(Stored items)
= Beginning of Section =
/-- A trigger reaches the logic engine (R363). A trigger whose task a change has removed is discarded (R383); one that
arrives while the engine is in neither RUN nor HOLD queues nothing. -/
def execEventTaskTrigger (s : State) : Res :=
  if followsAgreed s then
    let s := { s with le := { s.le with trigIn := [] } }
    match logicHead s with
    | some [1, n, kind, index, t1, _] =>
      .next (dispatch (pumpTriggers (queueTrig ⟨n, kind, index, t1, t0Of s t1⟩ (agreeUsed 5 s))))
    | _ => .next s
  else
    match s.le.trigIn with
    | [] => .next s
    | g :: rest =>
      let s := { s with le := { s.le with trigIn := rest } }
      if s.le.mode ≠ .run ∧ s.le.mode ≠ .hold then .next s
      else if (taskOf s g.task).isNone then .next (submit .logic 0x500A g.task s)
      else
        let s := sendLogic [1, g.task, g.kind, g.index, g.t1, g.t0] s
        .next (dispatch (pumpTriggers (queueTrig g s)))

/-- The grid slot in which the engine is: slot count, and the TD1 instant of the slot (R156, R362). -/
def gridSlot (s : State) : Nat × Nat :=
  let t := ((td1 s : Int) - s.tu.sgOffset).toNat
  let (sec, k) := slotOf t
  (sec * 16000 + k, (((secT sec + k * (62500 * 2 ^ 40) : Nat) : Int) + s.tu.sgOffset).toNat)

/-- The I/O task's phase as a launch has set it (R403): none between the old and the new series. -/
def phaseAt (s : State) (c : TaskCfg) (n : Nat) : Option Nat :=
  if rioMode s = 1 ∧ c.task = rioTask s then
    let old := s.rio.phase.getD c.phase
    match s.rio.phaseNext with
    | some (ph, last, first) => if n ≤ last then some old else if first ≤ n then some ph else none
    | none => some old
  else some c.phase

/-- A task is released at a slot (R362). -/
def slotReleases (s : State) (c : TaskCfg) (n : Nat) : Bool :=
  match phaseAt s c n with
  | some ph => decide (0 < c.period) && (n + c.period - ph % c.period) % c.period == 0
  | none => false

/-- A release of a task's cycle; one that finds the previous cycle pending is skipped (R366). -/
def releaseTask (t : Task) (n t1 t0 : Nat) (s : State) : State :=
  let s := if t.num = rioTask s then rioRelease n s else s
  let t := { t with relN := some n }
  if s.le.mode = .run ∧ t.st = .idle then
    putTask { t with st := .released, relT1 := t1, relT0 := t0, deadline := deadlineFrom s t.num t0, trig := 0 } s
  else if s.le.mode = .run then
    let s := { s with le := { s.le with skipCnt := satInc 32 s.le.skipCnt } }
    let s := putTask { t with skipSec := some (secOf (td0 s)) } s
    if t.skipSec = some (secOf (td0 s)) then s else submit .logic 0x5003 t.num s
  else if s.le.mode = .hold then putTask t { s with le := { s.le with skipCnt := satInc 32 s.le.skipCnt } }
  else putTask t s

/-- 16 us after its release a cycle becomes ready, may pre-empt, copies its inputs and starts (R364, R365). -/
def execLogicCycleReady (s : State) : Res :=
  let s := { s with le := { s.le with
    tasks := updAll (fun (t : Task) => t.st == .released && due s t.relT0 (usT 16)) (fun t => { t with st := .ready }) s.le.tasks } }
  .next (dispatch (pumpTriggers s))

/-! The end of a cycle (R365 step 4). -/

/-- The Q words and bits that a cycle wrote, passed on. -/
def passQ (t : Task) (q : SMap) : SMap :=
  t.wroteQ.foldl (fun q a =>
    if 65536 ≤ a then
      let w := (a - 65536) / 32
      let b := (a - 65536) % 32
      smSet q w (withBit (smGet q w) b ((smGet t.outQ w).testBit b))
    else smSet q a (smGet t.outQ a)) q
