/-- The value of a code in its unit as a ratio (R441): V, mA, ohm or degC. -/
def codeValue (mode meas : Nat) (sum : Int) (n : Nat) : Int × Nat :=
  let n := if n = 0 then 1 else n
  if meas = 2 then (sum, n * 1000)
  else if meas = 4 then (sum * 4, n * 1000000)
  else if meas = 1 ∨ mode = 4 then (sum, n * 2000)
  else if mode = 1 then (sum * 2, n * 1000000)
  else if mode = 2 ∨ mode = 3 then (sum * 4, n * 1000000)
  else if mode = 5 then (sum, n * 100000000)
  else (sum * 4, n * 1000000)

/-- A result's input exceeds the measurement's range (R441): 10.5 V in mode 1, 25 mA in modes 2 and 3, 82 mV in mode 5. -/
def beyondRange (mode meas : Nat) (code : Int) : Bool :=
  meas == 0 && (match mode with
    | 1 => decide (5250000 < code.natAbs)
    | 2 => decide (6250000 < code.natAbs)
    | 3 => decide (6250000 < code.natAbs)
    | 5 => decide (8200000 < code.natAbs)
    | _ => false)

/-- R(t) / R0 of IEC 60751 at t in 10^-6 degC, times 10^39 (PRESUMED, log entry 9: A = 3.9083e-3, B = -5.775e-7,
C = -4.183e-12 below 0 degC). -/
def rtdRatio (t : Int) : Int :=
  10 ^ 39 + 39083 * t * 10 ^ 26 - 5775 * t * t * 10 ^ 17 - (if t < 0 then 4183 * (t - 100000000) * t * t * t else 0)

/-- The greatest t of `lo` to `lo + 2^k` at which R0 × R(t) / R0 does not exceed rn / rd. -/
def rtdSearch (r0 rn : Int) (rd : Nat) : Nat → Int → Int
  | 0, lo => lo
  | k + 1, lo =>
    let mid := lo + 2 ^ k
    rtdSearch r0 rn rd k (if r0 * rtdRatio mid * rd ≤ rn * 10 ^ 39 then mid else lo)

/-- Temperature in 10^-6 degC of an RTD (0 Pt100, 1 Pt1000) by its resistance in ohms, and whether it lies in the sensor's
range of -200 degC to 850 degC (R442). -/
def rtdTemp (sensor : Nat) (rn : Int) (rd : Nat) : Int × Bool :=
  let r0 : Int := if sensor = 1 then 1000 else 100
  let at_ (t : Int) : Int := r0 * rtdRatio t * rd
  if rn * 10 ^ 39 < at_ (-200000000) ∨ at_ 850000000 < rn * 10 ^ 39 then (Config.rtdBeyond sensor rn rd, false)
  else (min 850000000 (rtdSearch r0 rn rd 30 (-200000000)), true)

/-- A binary32 parameter as a ratio over 2^149. -/
def fRatio (w : Nat) : Int := fInt (BitVec.ofNat 32 w)

/-- NE 43 state of a current in mA given as a ratio (R444). -/
def ne43State (x : Int × Nat) : Nat :=
  let v := x.1 * 10
  let d : Int := x.2
  if v ≤ 36 * d ∨ 210 * d ≤ v then 3 else if 38 * d ≤ v ∧ v ≤ 205 * d then 0 else if v < 38 * d then 1 else 2

/-- The readback of an output channel as a ratio in mA or V (R454): 6.25 uA or 5 mV per code, 12 bits. -/
def readback (mode rb : Nat) : Int × Nat := if mode = 6 then ((rb : Int) * 625, 100000) else (sgn 12 rb * 5, 1000)

/-- The characteristic's output by table: linear interpolation between 33 points (R443). -/
def tableY (b : List Byte) (x : Int × Nat) : Word × Bool :=
  let px (i : Nat) : Int := fRatio (leAt b (8 * i) 4)
  let py (i : Nat) : Int := fRatio (leAt b (8 * i + 4) 4)
  let xs : Int := x.1 * 2 ^ 149
  let d : Int := x.2
  if xs < px 0 * d then (BitVec.ofNat 32 (leAt b 4 4), true)
  else if px 32 * d < xs then (BitVec.ofNat 32 (leAt b 260 4), true)
  else
    let i := ((List.range 32).filter (fun i => decide (px i * d ≤ xs))).getLastD 0
    let dx := px (i + 1) - px i
    if dx ≤ 0 then (BitVec.ofNat 32 (leAt b (8 * i + 4) 4), false)
    else
      -- y = y_i + (y_{i+1} - y_i) (x - x_i) / dx, over the common denominator
      let num := py i * (dx * d) + (py (i + 1) - py i) * (xs - px i * d)
      (fOfRat num (dx * d * 2 ^ 149).toNat, false)

/-- The I word y of an input channel from x, and whether the value was clamped (R443). -/
def characteristic (s : State) (n : Nat) (x : Int × Nat) : Word × Bool :=
  let kind := pv s 0x0B01 n 4 1 0
  let lo := fRatio (pv s 0x0B01 n 8 4 0)
  let hi := fRatio (pv s 0x0B01 n 12 4 0)
  let y0w := pv s 0x0B02 n 0 4 0
  let y1w := pv s 0x0B02 n 4 4 0x42C80000
  let y0 := fRatio y0w
  let y1 := fRatio y1w
  if kind = 2 then tableY ((prm s 0x0B03 n).getD []) x
  else
    -- p = pn / pd
    let pn := x.1 * 2 ^ 149 - lo * x.2
    let pd := (hi - lo) * x.2
    let (pn, pd) := if pd < 0 then (-pn, -pd) else (pn, pd)
    if pd = 0 then (Config.flatCharacteristic x.1 x.2, false)
    else if pn < 0 then (BitVec.ofNat 32 y0w, true)
    else if pd < pn then (BitVec.ofNat 32 y1w, true)
    else if kind = 0 then (fOfRat (y0 * pd + (y1 - y0) * pn) (pd * 2 ^ 149).toNat, false)
    else
      let cut := fRatio (pv s 0x0B02 n 8 4 0x3C23D70A)
      if pn * 2 ^ 149 < cut * pd then (BitVec.ofNat 32 y0w, false)
      else
        let root : Int := sqrtFix pn.toNat pd.toNat
        (fOfRat (y0 * 2 ^ 64 + (y1 - y0) * root) (2 ^ 213), false)

/-- The validity of I word 17 + 2n by the first matching row (R445). -/
def procValidity (s : State) (n : Nat) : Nat :=
  let c := procChan s n
  let age := td0 s - c.passAt
  let late := if periodic s then decide (3 * startInterval s < age)
    else decide (max (3 * c.passDur) (msT 100) < age)
  let input := decide (c.mode ≤ 5)
  if c.mode = 0 ∨ !s.upc.up ∨ c.openLoop ∨ c.tcOpen ∨ c.ne43 = 3 ∨ (input && late) then 1
  else if c.ovr ∨ c.ne43 = 1 ∨ c.ne43 = 2 ∨ c.clamped ∨ (c.mode = 5 ∧ c.cold.isNone) ∨
    (c.mode = 4 ∧ c.wires = 3 ∧ c.lead.isNone) ∨ c.settle then 3
  else 0

/-- An I word of a channel, or a bit of it, is forced (R374). -/
def procForced (s : State) (n : Nat) : Bool :=
  s.le.forces.any (fun (f : Force) =>
    let a := f.point % 2 ^ 20
    f.point / 2 ^ 20 % 16 == 0 && (if f.point / 2 ^ 24 % 2 = 1 then a == 16 + 2 * n
      else decide (65536 ≤ a) && (a - 65536) / 32 == 16 + 2 * n))

/-- The quality byte of a process channel (R445): SYNC always 0, TEST and SUBST while injected or forced. -/
def procQual (s : State) (n : Nat) : BitVec 8 :=
  let c := procChan s n
  let inj := injOn s 0x17 n || injOn s 0x18 n || injOn s 0x19 n || injOn s 0x1A n || injOn s 0x1B n || procForced s n
  BitVec.ofNat 8 (procValidity s n + fld 2 1 (b2n c.ovr) + fld 3 1 (b2n c.settle) + fld 4 1 (b2n inj) + fld 5 1 (b2n inj))
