/-- Reads of the UPC_ block (R469, R470). -/
def upcRead (s : State) (a : Nat) : Option Nat :=
  let chb (f : ProcChan → Bool) : Nat := maskOf 4 (fun n => f (procChan s n))
  if 0x60100 ≤ a ∧ a < 0x60140 then
    let c := procChan s ((a - 0x60100) / 16)
    match (a - 0x60100) % 16 with
    | 0 => some (fld 8 4 c.wires + fld 4 4 c.sensor + fld 0 4 c.mode)
    | 4 => some (fld 16 8 c.qual.toNat + fld 14 2 c.ne43 + fld 11 1 (b2n c.tested) + fld 10 1 (b2n c.foldback) +
        fld 9 1 (b2n c.saturated) + fld 8 1 (b2n c.failure))
    | 8 => some (fld 0 12 c.rb)
    | _ => some (fld 16 1 (b2n c.enabled) + fld 0 16 c.dac)
  else if 0x60200 ≤ a ∧ a < 0x60280 then
    let e := (a - 0x60200) / 4
    some (fld 30 2 (entrySt s e) + fld 0 16 (s.upc.ent.getD e default).passes)
  else match a with
    | 0x60000 =>
      some (fld 8 6 ((List.range 32).filter (fun e => (prm s 0x0B10 e).isSome)).length + fld 4 4 (maskOf 4 (fun n => ne43On s n)) +
        maskOf 4 (fun n => imgChanMode s n == 6 || imgChanMode s n == 7))
    | 0x60004 =>
      let st := if s.upc.stopped && s.upc.everUp then 3 else if s.upc.urgent.isSome then 2 else if s.upc.running then 1 else 0
      some (fld 30 2 st + fld 29 1 (b2n s.upc.latched) + fld 28 1 (b2n (periodic s)) + fld 16 5 s.upc.cur + fld 0 16 s.upc.passes)
    | 0x60008 => some s.upc.discard
    | 0x6000C => some s.upc.urgDrop
    | 0x60010 => some s.upc.overlap
    | 0x60014 => some (fld 8 8 (unsgn 8 s.upc.temp) + fld 3 1 (b2n s.upc.configured) + fld 2 1 (b2n s.upc.released) +
        fld 1 1 (b2n s.upc.safeRep) + fld 0 1 (b2n s.upc.up))
    | 0x60018 => some s.upc.upErr
    | 0x6001C => some s.upc.downErr
    | 0x60020 => some s.upc.pl24
    | 0x60024 => some (fld 20 4 (chb (·.tcOpen)) + fld 16 4 (chb (·.range)) + fld 12 4 (chb (·.compliance)) +
        fld 8 4 (chb (·.openLoop)) + fld 4 4 (chb (·.mismatch)) + fld 0 4 (chb (·.failure)))
    | _ => none

/-- The recorded high-rate channels 16 to 31. -/
def hrChannels (s : State) : List Nat := (List.range 16).filter (fun i => (prm s 0x0710 (16 + i)).isSome)

/-- Reads of the DR_ block (R502, R503). -/
def drRegRead (s : State) (a : Nat) : Option Nat :=
  if 0x70100 ≤ a ∧ a < 0x70180 then some (s.dr.units.getD ((a - 0x70100) / 4) default).cnt
  else match a with
    | 0x70000 => some (fld 2 1 (b2n (drExtend s)) + fld 1 1 (pv s 0x0701 0 1 1 0) + fld 0 1 (pv s 0x0701 0 0 1 1))
    | 0x70004 => some (fld 29 3 s.dr.st.toNat + fld 26 3 s.dr.step +
        (match s.dr.cap with | some r => r.flags.toNat | none => 0))
    | 0x70008 => some (fld 16 8 s.dr.backHigh + fld 0 8 s.dr.backProt)
    | 0x7000C => some (s.dr.fill * 125 / 2)
    | 0x70010 => some (s.dr.lastId % 2 ^ 32)
    | 0x70014 => some (s.dr.lastId / 2 ^ 32 % 2 ^ 32)
    | 0x70018 => some s.dr.records
    | 0x7001C => some s.dr.suppressed
    | 0x70020 => some s.dr.truncCnt
    | 0x70024 => some s.dr.stepCnt
    | 0x70028 => some (fld 16 16 s.dr.reel.length + fld 0 16 s.dr.usedMib)
    | 0x7002C => some s.dr.overwr
    | 0x70030 => some (maskOf 32 (fun u => (prm s 0x0720 u).isSome))
    | 0x70034 => some s.dr.fired.toNat
    | 0x70040 => some (maskOf 16 (fun i => (hrChannels s).contains i))
    | 0x70044 => some (match (hrChannels s).length with | 0 => 0 | n => 8388608 / (40 * n))
    | _ => none

/-- Reads of the EVR_ block (R526, R527). -/
def evrRegRead (s : State) (a : Nat) : Option Nat :=
  let e := s.evr
  match a with
  | 0x80000 =>
    let left := match e.freeze with | some (_, t) => 30 - nsAll (td0 s - t) / 1000000000 | none => 0
    some (fld 31 1 (b2n e.freeze.isSome) + fld 30 1 (b2n e.committing) + fld 29 1 (b2n e.flushPend) + fld 24 5 left +
      fld 0 13 e.front.length)
  | 0x80004 => some e.peak
  | 0x80008 => some (e.newest % 2 ^ 32)
  | 0x8000C => some (e.newest / 2 ^ 32 % 2 ^ 32)
  | 0x80010 => some (e.committed % 2 ^ 32)
  | 0x80014 => some (e.committed / 2 ^ 32 % 2 ^ 32)
  | 0x80018 => some (e.first % 2 ^ 32)
  | 0x8001C => some (e.first / 2 ^ 32 % 2 ^ 32)
  | 0x80020 => some e.lostCnt
  | 0x80024 => some e.suppCnt
  | 0x80028 => some e.commitCnt
  | 0x8002C => some e.reclaimCnt
  | 0x80030 => some (min 0xFFFFFF e.used)
  | _ => none
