-- ==== Sys2Proof/Machine/Events.lean ====
section
/-! DEFINITION. The event recorder: entry, numbering, rate limits, commits, retention, reading and freeze (16). -/

namespace Sys2Proof.Machine

/-! Records as bytes (R504, R506, R514). -/

/-- Bytes 0 to 59 followed by their CRC-32. -/
def withCrc (bs : List Byte) : List Byte :=
  let b := padTo 60 bs
  b ++ leBytes 4 (crc32 b).toNat

/-- The FLAGS byte of a record (R504). -/
def recFlagByte (r : Rec) : Nat :=
  match r.ev with
  | none => 0
  | some e => b2n e.test + 2 * b2n e.subst + 4 * b2n e.audit + 8 * b2n e.held + 16 * b2n r.short + 32 * b2n r.active +
      64 * b2n r.twin

/-- The 64 bytes of a record (R504, R506). -/
def recBytes (r : Rec) : List Byte :=
  if r.kind = 1 then
    withCrc (leBytes 8 r.seq ++ [1#8, BitVec.ofNat 8 r.part] ++ leBytes 2 r.code ++ padTo 48 r.data)
  else match r.ev with
    | none => withCrc (leBytes 8 r.seq ++ [BitVec.ofNat 8 r.kind])
    | some e =>
      withCrc (leBytes 8 r.seq ++ [BitVec.ofNat 8 r.kind, BitVec.ofNat 8 (recFlagByte r)] ++ leBytes 2 r.code ++
        leBytes 4 r.value ++ stamp e.t0 ++ stamp e.t1 ++ [BitVec.ofNat 8 e.qual, BitVec.ofNat 8 e.origin] ++
        leBytes 2 e.epoch ++ leBytes 2 e.source ++ [BitVec.ofNat 8 r.snap, 0#8] ++ padTo 8 r.wm ++ zeros 4)

/-! The front buffer (R507, R513). -/

/-- A commit trigger arises: it waits to start, or a freeze holds it (R513, R520). -/
def commitTrigger (s : State) : State :=
  if s.evr.freeze.isSome then { s with evr := { s.evr with flushPend := true } }
  else { s with evr := { s.evr with commitPend := true } }

/-- NOTIFY to the sessions that asked for it, unless shedding pauses it (R592, R599). -/
def notify (rs : List Rec) (s : State) : State :=
  if s.cmd.step != 0 then s
  else (s.cmd.sessions.filter (·.notify)).foldl (fun s x => unsolicited x 0x0101 0 (rs.flatMap recBytes) s) s

/-- Ends the freeze (R521): LOG_THAWED, and everything present is committed at once. -/
def thaw (cause : Nat) (s : State) : State :=
  let s := { s with evr := { s.evr with freeze := none, flushPend := false, commitPend := true } }
  submit .evr 0x0202 cause s

/-- SEQ of the next record, and the reservation mark that it moves (R508). -/
def nextSeq (s : State) : Nat := s.evr.newest + 1

/-- A parent record and as many of its companions as fit enter the front buffer with consecutive numbers (R507): peak,
occupancy triggers (R513, R521 cause 3) and NOTIFY follow. The caller has checked that the parent fits. -/
def enterRecs (parent : Rec) (parts : List (List Byte)) (s : State) : State :=
  let room := 4096 - s.evr.front.length - 1
  let kept := (parts.take 3).take room
  let seq := nextSeq s
  let p := { parent with seq := seq, snap := kept.length, short := decide (kept.length < (parts.take 3).length) }
  let comps := (kept.zipIdx).map (fun (d, i) =>
    { (default : Rec) with seq := seq + i + 1, kind := 1, part := i + 1, code := parent.code, data := padTo 48 d })
  let rs := p :: comps
  let newest := seq + kept.length
  let front : List Rec := s.evr.front ++ rs
  let s := { s with evr := { s.evr with
    front := front, newest := newest
    mark := if s.evr.mark ≤ newest then s.evr.mark + 65536 else s.evr.mark
    peak := max s.evr.peak front.length } }
  let s := if 2048 ≤ front.length then commitTrigger s else s
  let s := if 3584 ≤ front.length ∧ s.evr.freeze.isSome then thaw 3 s else s
  notify rs s

/-- A kind 2 or 3 record with its companion (R506): `first` and `last` are the instants of the first and last event. -/
def summaryRec (kind code count : Nat) (first : Nat × Nat × Nat) (last : Nat × Nat) (s : State) : State :=
  let e := { engineEvent s code count with audit := false }
  let r : Rec := { (default : Rec) with
    kind := kind, code := code, value := count % 2 ^ 32, ev := some e, active := s.pr.st == .solo || s.pr.active
    twin := s.pr.st == .twin, wm := watermark s }
  let (t1, ep, t0) := first
  enterRecs r [stamp t1 ++ leBytes 2 ep ++ stamp last.1 ++ leBytes 2 last.2 ++ stamp t0] s

/-- Drop-table entries in ascending code order. -/
def putDrop (d : Drop) : List Drop → List Drop
  | [] => [d]
  | x :: xs => if d.code ≤ x.code then d :: x :: xs else x :: putDrop d xs

/-- The owed LOST records (R515), once occupancy is at or below 2 048. -/
def writeLost (s : State) : State :=
  if s.evr.owed ∧ s.evr.front.length ≤ 2048 then
    let ds := s.evr.drops.foldl (fun l d => putDrop d l) []
    let s := { s with evr := { s.evr with owed := false, drops := [] } }
    ds.foldl (fun s d => summaryRec 3 d.code d.count d.first d.last s) s
  else s

/-! Rate limits (R511, R512). -/

/-- A code's limit: depth and refill period in ms; none where it has no record or is exempt. -/
def rateLimit (s : State) (e : Event) : Option (Nat × Nat) :=
  if e.code < 0x0300 ∨ (0xC000 ≤ e.code ∧ e.code ≤ 0xCFFF) ∨ e.audit then none
  else (prm s 0x0801 e.code).map (fun b => (leAt b 0 2, leAt b 4 4))

/-- A code's bucket, full where none is held. -/
def bucketOf (s : State) (code depth : Nat) : Bucket :=
  (s.evr.buckets.find? (fun (b : Bucket) => b.code == code)).getD { (default : Bucket) with code := code, tokens := depth }

/-- A bucket put back; a full one with nothing to summarise need not be held. -/
def putBucket (b : Bucket) (depth : Nat) (s : State) : State :=
  let rest := s.evr.buckets.filter (fun (x : Bucket) => x.code != b.code)
  { s with evr := { s.evr with buckets := if depth ≤ b.tokens ∧ b.supp = 0 then rest else rest ++ [b] } }

/-- The SUPPRESSED record of a bucket, if it counts any suppression and there is room (R512). -/
def suppressedRecord (code depth : Nat) (s : State) : State :=
  let b := bucketOf s code depth
  if b.supp = 0 ∨ 4096 ≤ s.evr.front.length ∨ s.evr.owed then s
  else summaryRec 2 code b.supp b.first b.last (putBucket { b with supp := 0, sumAt := td0 s } depth s)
= End of Section =
● **What to work on**
Write down again the exact lines running from the beginning of the data to the line containing "if s.le.mode = .run ∧ t.st = .idle then", with both ends included.

● **Answer for this exercise**
/-- A trigger reaches the logic engine (R363). A trigger whose task a change has removed is discarded (R383); one that
arrives while the engine is in neither RUN nor HOLD queues nothing. -/
def execEventTaskTrigger (s : State) : Res :=
  if followsAgreed s then
    let s := { s with le := { s.le with trigIn := [] } }
    match logicHead s with
    | some [1, n, kind, index, t1, _] =>
      .next (dispatch (pumpTriggers (queueTrig ⟨n, kind, index, t1, t0Of s t1⟩ (agreeUsed 5 s))))
    | _ => .next s
  else
    match s.le.trigIn with
    | [] => .next s
    | g :: rest =>
      let s := { s with le := { s.le with trigIn := rest } }
      if s.le.mode ≠ .run ∧ s.le.mode ≠ .hold then .next s
      else if (taskOf s g.task).isNone then .next (submit .logic 0x500A g.task s)
      else
        let s := sendLogic [1, g.task, g.kind, g.index, g.t1, g.t0] s
        .next (dispatch (pumpTriggers (queueTrig g s)))

/-- The grid slot in which the engine is: slot count, and the TD1 instant of the slot (R156, R362). -/
def gridSlot (s : State) : Nat × Nat :=
  let t := ((td1 s : Int) - s.tu.sgOffset).toNat
  let (sec, k) := slotOf t
  (sec * 16000 + k, (((secT sec + k * (62500 * 2 ^ 40) : Nat) : Int) + s.tu.sgOffset).toNat)

/-- The I/O task's phase as a launch has set it (R403): none between the old and the new series. -/
def phaseAt (s : State) (c : TaskCfg) (n : Nat) : Option Nat :=
  if rioMode s = 1 ∧ c.task = rioTask s then
    let old := s.rio.phase.getD c.phase
    match s.rio.phaseNext with
    | some (ph, last, first) => if n ≤ last then some old else if first ≤ n then some ph else none
    | none => some old
  else some c.phase

/-- A task is released at a slot (R362). -/
def slotReleases (s : State) (c : TaskCfg) (n : Nat) : Bool :=
  match phaseAt s c n with
  | some ph => decide (0 < c.period) && (n + c.period - ph % c.period) % c.period == 0
  | none => false

/-- A release of a task's cycle; one that finds the previous cycle pending is skipped (R366). -/
def releaseTask (t : Task) (n t1 t0 : Nat) (s : State) : State :=
  let s := if t.num = rioTask s then rioRelease n s else s
  let t := { t with relN := some n }
  if s.le.mode = .run ∧ t.st = .idle then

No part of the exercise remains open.